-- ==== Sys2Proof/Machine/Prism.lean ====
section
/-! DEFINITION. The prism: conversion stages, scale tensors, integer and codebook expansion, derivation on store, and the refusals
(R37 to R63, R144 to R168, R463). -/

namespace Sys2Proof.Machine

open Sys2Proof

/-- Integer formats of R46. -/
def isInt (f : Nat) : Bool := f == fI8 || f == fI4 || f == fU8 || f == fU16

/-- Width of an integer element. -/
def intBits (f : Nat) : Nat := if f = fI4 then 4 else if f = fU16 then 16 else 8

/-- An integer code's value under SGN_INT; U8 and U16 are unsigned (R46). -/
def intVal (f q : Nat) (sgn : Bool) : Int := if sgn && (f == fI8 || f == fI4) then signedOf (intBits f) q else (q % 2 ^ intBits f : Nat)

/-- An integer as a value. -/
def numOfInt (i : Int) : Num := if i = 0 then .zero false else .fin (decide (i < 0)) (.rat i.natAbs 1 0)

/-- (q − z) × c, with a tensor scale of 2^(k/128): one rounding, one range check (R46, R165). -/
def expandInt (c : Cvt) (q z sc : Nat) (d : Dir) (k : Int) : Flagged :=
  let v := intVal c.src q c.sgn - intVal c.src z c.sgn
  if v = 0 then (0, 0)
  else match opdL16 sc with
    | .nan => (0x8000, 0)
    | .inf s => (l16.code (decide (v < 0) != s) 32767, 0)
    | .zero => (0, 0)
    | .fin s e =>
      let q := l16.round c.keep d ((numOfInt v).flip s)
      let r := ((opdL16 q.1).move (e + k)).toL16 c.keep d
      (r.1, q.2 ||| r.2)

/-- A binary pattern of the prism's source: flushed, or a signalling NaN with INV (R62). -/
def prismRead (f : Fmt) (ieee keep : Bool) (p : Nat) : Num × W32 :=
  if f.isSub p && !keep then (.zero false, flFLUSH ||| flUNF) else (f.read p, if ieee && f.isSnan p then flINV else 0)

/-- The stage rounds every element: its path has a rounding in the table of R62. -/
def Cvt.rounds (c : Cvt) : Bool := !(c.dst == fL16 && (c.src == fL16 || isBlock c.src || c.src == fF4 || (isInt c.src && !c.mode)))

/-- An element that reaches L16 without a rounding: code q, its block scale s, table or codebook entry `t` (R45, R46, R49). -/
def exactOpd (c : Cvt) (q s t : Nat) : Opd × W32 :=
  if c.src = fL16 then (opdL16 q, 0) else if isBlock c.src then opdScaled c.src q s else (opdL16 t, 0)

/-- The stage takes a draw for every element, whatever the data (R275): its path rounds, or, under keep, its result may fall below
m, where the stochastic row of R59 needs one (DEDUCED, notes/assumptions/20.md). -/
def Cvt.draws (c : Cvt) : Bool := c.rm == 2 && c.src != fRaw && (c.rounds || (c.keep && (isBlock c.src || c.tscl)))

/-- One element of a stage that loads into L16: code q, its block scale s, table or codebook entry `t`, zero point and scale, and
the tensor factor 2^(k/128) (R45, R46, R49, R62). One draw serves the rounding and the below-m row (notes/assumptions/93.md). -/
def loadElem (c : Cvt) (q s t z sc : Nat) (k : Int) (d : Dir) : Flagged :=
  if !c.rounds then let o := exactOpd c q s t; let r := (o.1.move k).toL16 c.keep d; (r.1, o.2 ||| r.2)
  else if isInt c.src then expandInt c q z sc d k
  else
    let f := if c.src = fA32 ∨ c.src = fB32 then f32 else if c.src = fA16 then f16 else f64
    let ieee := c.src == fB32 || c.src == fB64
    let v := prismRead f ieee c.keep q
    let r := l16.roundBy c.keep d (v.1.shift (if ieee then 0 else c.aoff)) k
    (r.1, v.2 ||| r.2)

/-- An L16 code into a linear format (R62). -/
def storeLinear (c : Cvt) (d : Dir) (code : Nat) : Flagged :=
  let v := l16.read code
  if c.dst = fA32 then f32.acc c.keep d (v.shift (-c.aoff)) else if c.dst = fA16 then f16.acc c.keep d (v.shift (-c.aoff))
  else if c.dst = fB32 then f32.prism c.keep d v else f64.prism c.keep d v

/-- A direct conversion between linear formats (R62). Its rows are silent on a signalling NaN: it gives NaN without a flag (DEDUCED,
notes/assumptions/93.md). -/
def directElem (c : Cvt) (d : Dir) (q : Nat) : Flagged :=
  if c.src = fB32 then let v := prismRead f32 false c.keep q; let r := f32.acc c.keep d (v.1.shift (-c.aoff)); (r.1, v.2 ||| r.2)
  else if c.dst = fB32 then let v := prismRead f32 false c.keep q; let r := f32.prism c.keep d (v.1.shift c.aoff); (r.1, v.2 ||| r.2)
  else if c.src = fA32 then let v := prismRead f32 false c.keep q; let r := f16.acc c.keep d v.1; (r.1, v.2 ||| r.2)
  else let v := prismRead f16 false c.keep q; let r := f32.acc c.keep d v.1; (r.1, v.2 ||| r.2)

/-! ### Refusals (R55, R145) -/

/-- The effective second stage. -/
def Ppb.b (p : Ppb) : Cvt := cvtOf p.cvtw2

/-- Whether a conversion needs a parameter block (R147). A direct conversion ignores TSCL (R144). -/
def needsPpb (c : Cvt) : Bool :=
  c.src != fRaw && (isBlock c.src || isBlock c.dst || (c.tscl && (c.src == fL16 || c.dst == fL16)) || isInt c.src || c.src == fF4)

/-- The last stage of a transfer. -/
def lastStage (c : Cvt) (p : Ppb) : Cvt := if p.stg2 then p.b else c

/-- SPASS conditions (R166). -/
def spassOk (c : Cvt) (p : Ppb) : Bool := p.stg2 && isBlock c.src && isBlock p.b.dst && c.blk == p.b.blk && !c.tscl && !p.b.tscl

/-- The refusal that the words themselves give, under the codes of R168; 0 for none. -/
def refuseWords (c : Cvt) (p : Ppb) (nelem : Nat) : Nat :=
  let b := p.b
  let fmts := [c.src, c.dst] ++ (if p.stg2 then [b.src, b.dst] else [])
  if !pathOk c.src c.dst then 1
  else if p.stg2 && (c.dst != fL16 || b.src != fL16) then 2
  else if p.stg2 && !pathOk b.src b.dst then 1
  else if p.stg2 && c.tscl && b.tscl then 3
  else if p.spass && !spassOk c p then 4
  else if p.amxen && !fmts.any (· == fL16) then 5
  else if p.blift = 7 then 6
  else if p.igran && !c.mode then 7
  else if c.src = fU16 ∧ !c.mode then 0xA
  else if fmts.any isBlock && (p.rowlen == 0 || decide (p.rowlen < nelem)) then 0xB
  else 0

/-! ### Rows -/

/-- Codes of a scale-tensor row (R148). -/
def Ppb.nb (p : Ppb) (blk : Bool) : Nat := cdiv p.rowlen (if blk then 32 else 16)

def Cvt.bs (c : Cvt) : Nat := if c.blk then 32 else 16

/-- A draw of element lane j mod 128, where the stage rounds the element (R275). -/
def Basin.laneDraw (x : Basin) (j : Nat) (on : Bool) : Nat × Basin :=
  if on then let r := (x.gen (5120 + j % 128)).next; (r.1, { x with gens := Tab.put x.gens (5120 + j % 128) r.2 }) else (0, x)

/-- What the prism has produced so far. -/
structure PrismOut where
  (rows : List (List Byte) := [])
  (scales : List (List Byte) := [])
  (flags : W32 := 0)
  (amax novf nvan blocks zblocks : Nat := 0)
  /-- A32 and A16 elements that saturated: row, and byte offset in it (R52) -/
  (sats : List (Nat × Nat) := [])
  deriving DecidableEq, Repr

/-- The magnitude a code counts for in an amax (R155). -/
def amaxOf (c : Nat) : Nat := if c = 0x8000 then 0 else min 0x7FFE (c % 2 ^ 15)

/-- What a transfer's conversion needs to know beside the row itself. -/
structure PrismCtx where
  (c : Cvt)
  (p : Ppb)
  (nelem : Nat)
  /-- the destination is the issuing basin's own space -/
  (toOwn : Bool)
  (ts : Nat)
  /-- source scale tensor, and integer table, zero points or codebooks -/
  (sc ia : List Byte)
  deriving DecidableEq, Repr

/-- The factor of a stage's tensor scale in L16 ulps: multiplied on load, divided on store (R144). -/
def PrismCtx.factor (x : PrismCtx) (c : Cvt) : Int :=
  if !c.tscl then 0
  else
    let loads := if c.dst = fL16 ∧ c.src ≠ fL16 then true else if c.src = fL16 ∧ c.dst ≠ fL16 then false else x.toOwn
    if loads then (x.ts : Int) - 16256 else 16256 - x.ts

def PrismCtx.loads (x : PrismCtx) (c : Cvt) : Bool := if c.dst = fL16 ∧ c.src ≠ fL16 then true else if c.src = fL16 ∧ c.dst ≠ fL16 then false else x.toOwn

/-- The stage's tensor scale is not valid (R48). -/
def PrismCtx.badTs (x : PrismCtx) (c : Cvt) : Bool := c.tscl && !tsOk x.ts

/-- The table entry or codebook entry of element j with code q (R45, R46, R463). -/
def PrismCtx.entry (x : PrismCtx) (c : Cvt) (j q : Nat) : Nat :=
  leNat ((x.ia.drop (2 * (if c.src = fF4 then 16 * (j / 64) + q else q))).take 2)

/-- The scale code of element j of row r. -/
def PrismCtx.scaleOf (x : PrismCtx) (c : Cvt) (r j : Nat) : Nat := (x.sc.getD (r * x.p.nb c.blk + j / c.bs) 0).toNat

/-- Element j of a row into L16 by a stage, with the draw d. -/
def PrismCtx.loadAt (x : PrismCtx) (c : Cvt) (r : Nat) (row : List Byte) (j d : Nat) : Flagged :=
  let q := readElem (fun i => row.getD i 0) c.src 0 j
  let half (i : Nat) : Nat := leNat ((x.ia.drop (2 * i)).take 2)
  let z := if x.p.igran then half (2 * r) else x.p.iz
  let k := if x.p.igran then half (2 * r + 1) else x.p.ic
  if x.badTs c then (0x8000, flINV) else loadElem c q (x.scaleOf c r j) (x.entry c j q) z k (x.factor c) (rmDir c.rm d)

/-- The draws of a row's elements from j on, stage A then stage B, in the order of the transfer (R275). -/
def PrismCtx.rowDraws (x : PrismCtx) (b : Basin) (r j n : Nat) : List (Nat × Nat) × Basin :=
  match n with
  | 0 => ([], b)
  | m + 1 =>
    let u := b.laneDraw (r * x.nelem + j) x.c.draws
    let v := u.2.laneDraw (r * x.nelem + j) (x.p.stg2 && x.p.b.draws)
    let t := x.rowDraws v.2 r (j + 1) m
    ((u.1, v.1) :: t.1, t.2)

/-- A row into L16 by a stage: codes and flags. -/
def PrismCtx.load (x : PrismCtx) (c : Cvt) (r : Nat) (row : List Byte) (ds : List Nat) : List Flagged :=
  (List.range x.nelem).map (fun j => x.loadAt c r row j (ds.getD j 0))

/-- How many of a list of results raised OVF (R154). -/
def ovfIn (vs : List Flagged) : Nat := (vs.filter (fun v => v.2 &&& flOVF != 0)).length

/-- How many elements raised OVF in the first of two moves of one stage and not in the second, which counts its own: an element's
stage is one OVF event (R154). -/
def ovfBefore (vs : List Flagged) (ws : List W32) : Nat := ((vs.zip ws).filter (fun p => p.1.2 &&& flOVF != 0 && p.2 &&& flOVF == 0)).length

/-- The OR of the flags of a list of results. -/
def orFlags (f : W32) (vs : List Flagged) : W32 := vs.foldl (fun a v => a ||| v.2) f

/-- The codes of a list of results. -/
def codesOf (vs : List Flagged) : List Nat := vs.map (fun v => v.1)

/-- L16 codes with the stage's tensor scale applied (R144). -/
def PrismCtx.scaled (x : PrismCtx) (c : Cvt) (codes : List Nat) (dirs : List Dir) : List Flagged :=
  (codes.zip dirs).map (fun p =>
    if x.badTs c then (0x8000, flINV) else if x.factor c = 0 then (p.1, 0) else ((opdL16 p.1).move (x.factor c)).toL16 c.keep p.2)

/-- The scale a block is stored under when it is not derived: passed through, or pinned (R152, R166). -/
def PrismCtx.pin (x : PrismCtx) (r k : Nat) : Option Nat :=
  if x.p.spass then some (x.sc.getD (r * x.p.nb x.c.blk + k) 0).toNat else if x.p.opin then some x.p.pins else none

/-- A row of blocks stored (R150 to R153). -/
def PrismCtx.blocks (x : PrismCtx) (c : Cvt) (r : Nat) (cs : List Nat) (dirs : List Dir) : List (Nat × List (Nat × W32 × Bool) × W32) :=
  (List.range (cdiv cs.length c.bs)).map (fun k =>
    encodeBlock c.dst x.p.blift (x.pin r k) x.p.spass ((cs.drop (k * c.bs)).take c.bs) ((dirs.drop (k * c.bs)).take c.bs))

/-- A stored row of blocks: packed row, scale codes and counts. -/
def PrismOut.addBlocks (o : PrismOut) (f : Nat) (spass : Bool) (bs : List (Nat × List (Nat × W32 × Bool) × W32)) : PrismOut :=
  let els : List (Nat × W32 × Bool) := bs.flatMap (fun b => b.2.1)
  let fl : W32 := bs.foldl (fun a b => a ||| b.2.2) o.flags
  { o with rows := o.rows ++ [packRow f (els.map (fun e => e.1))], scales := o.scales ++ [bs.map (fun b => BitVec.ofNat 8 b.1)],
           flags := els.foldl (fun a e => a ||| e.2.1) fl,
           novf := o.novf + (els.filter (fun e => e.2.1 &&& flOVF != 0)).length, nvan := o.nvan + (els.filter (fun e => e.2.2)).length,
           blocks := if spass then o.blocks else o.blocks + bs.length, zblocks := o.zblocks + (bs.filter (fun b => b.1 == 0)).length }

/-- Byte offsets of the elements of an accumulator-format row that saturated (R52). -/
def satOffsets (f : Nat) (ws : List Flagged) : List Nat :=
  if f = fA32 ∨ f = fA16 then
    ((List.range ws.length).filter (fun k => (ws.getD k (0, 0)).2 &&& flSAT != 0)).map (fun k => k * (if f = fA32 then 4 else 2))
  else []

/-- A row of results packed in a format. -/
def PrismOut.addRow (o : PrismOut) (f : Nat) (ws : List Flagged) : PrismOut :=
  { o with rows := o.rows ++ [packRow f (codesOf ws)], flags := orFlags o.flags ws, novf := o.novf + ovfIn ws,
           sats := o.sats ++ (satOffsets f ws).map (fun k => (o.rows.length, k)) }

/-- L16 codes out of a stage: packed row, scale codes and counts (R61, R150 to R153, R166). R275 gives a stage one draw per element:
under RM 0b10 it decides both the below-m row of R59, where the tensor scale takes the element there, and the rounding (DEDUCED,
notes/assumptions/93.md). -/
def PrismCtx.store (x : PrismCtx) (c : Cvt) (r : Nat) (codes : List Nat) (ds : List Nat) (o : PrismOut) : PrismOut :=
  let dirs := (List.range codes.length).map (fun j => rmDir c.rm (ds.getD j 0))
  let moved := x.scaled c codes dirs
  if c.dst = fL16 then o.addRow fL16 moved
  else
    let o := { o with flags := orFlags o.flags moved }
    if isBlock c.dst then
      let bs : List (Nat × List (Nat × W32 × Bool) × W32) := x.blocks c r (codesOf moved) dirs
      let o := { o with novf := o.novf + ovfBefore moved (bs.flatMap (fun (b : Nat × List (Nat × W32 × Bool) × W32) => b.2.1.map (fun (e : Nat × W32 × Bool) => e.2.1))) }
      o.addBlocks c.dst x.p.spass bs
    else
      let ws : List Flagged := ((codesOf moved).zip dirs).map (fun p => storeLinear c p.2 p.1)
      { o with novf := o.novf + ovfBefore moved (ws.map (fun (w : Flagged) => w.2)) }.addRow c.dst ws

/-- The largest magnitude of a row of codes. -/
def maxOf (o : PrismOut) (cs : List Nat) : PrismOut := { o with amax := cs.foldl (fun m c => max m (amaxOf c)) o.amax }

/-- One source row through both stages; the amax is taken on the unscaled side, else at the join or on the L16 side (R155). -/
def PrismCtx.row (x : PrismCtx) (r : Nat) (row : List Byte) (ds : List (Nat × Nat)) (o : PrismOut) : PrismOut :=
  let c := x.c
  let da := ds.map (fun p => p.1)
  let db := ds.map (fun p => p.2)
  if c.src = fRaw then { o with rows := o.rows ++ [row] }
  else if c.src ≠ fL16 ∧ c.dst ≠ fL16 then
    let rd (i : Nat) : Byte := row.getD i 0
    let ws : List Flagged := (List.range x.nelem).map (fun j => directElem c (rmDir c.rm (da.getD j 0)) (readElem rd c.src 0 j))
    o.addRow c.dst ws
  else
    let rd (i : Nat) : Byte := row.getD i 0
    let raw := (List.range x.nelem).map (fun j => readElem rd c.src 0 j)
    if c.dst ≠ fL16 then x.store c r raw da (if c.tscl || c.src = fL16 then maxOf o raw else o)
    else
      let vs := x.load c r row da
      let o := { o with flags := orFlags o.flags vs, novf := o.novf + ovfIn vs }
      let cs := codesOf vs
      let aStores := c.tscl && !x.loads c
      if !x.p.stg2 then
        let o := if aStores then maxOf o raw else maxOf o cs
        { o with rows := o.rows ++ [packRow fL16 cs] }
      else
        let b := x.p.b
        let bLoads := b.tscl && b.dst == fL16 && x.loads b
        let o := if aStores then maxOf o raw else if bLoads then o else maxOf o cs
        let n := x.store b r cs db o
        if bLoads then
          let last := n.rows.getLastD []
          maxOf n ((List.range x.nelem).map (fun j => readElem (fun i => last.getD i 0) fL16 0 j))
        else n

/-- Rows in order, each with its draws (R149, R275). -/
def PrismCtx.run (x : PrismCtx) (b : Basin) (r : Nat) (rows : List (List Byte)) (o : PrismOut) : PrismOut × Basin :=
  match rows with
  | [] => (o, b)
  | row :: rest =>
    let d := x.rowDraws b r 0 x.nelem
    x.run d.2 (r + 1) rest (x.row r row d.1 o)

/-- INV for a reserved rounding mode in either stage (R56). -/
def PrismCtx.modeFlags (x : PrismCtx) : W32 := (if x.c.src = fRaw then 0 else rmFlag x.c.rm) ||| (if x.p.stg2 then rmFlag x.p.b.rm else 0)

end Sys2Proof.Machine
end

- - - -

- WORK INSTRUCTIONS
Please write out exactly the lines from the start of the data through the line that contains "if v = 0 then (0, 0)", both ends included, and nothing else.

- EXERCISE OUTPUT
-- ==== Sys2Proof/Machine/Prism.lean ====
section
/-! DEFINITION. The prism: conversion stages, scale tensors, integer and codebook expansion, derivation on store, and the refusals
(R37 to R63, R144 to R168, R463). -/

namespace Sys2Proof.Machine

open Sys2Proof

/-- Integer formats of R46. -/
def isInt (f : Nat) : Bool := f == fI8 || f == fI4 || f == fU8 || f == fU16

/-- Width of an integer element. -/
def intBits (f : Nat) : Nat := if f = fI4 then 4 else if f = fU16 then 16 else 8

/-- An integer code's value under SGN_INT; U8 and U16 are unsigned (R46). -/
def intVal (f q : Nat) (sgn : Bool) : Int := if sgn && (f == fI8 || f == fI4) then signedOf (intBits f) q else (q % 2 ^ intBits f : Nat)

/-- An integer as a value. -/
def numOfInt (i : Int) : Num := if i = 0 then .zero false else .fin (decide (i < 0)) (.rat i.natAbs 1 0)

/-- (q − z) × c, with a tensor scale of 2^(k/128): one rounding, one range check (R46, R165). -/
def expandInt (c : Cvt) (q z sc : Nat) (d : Dir) (k : Int) : Flagged :=
  let v := intVal c.src q c.sgn - intVal c.src z c.sgn
  if v = 0 then (0, 0)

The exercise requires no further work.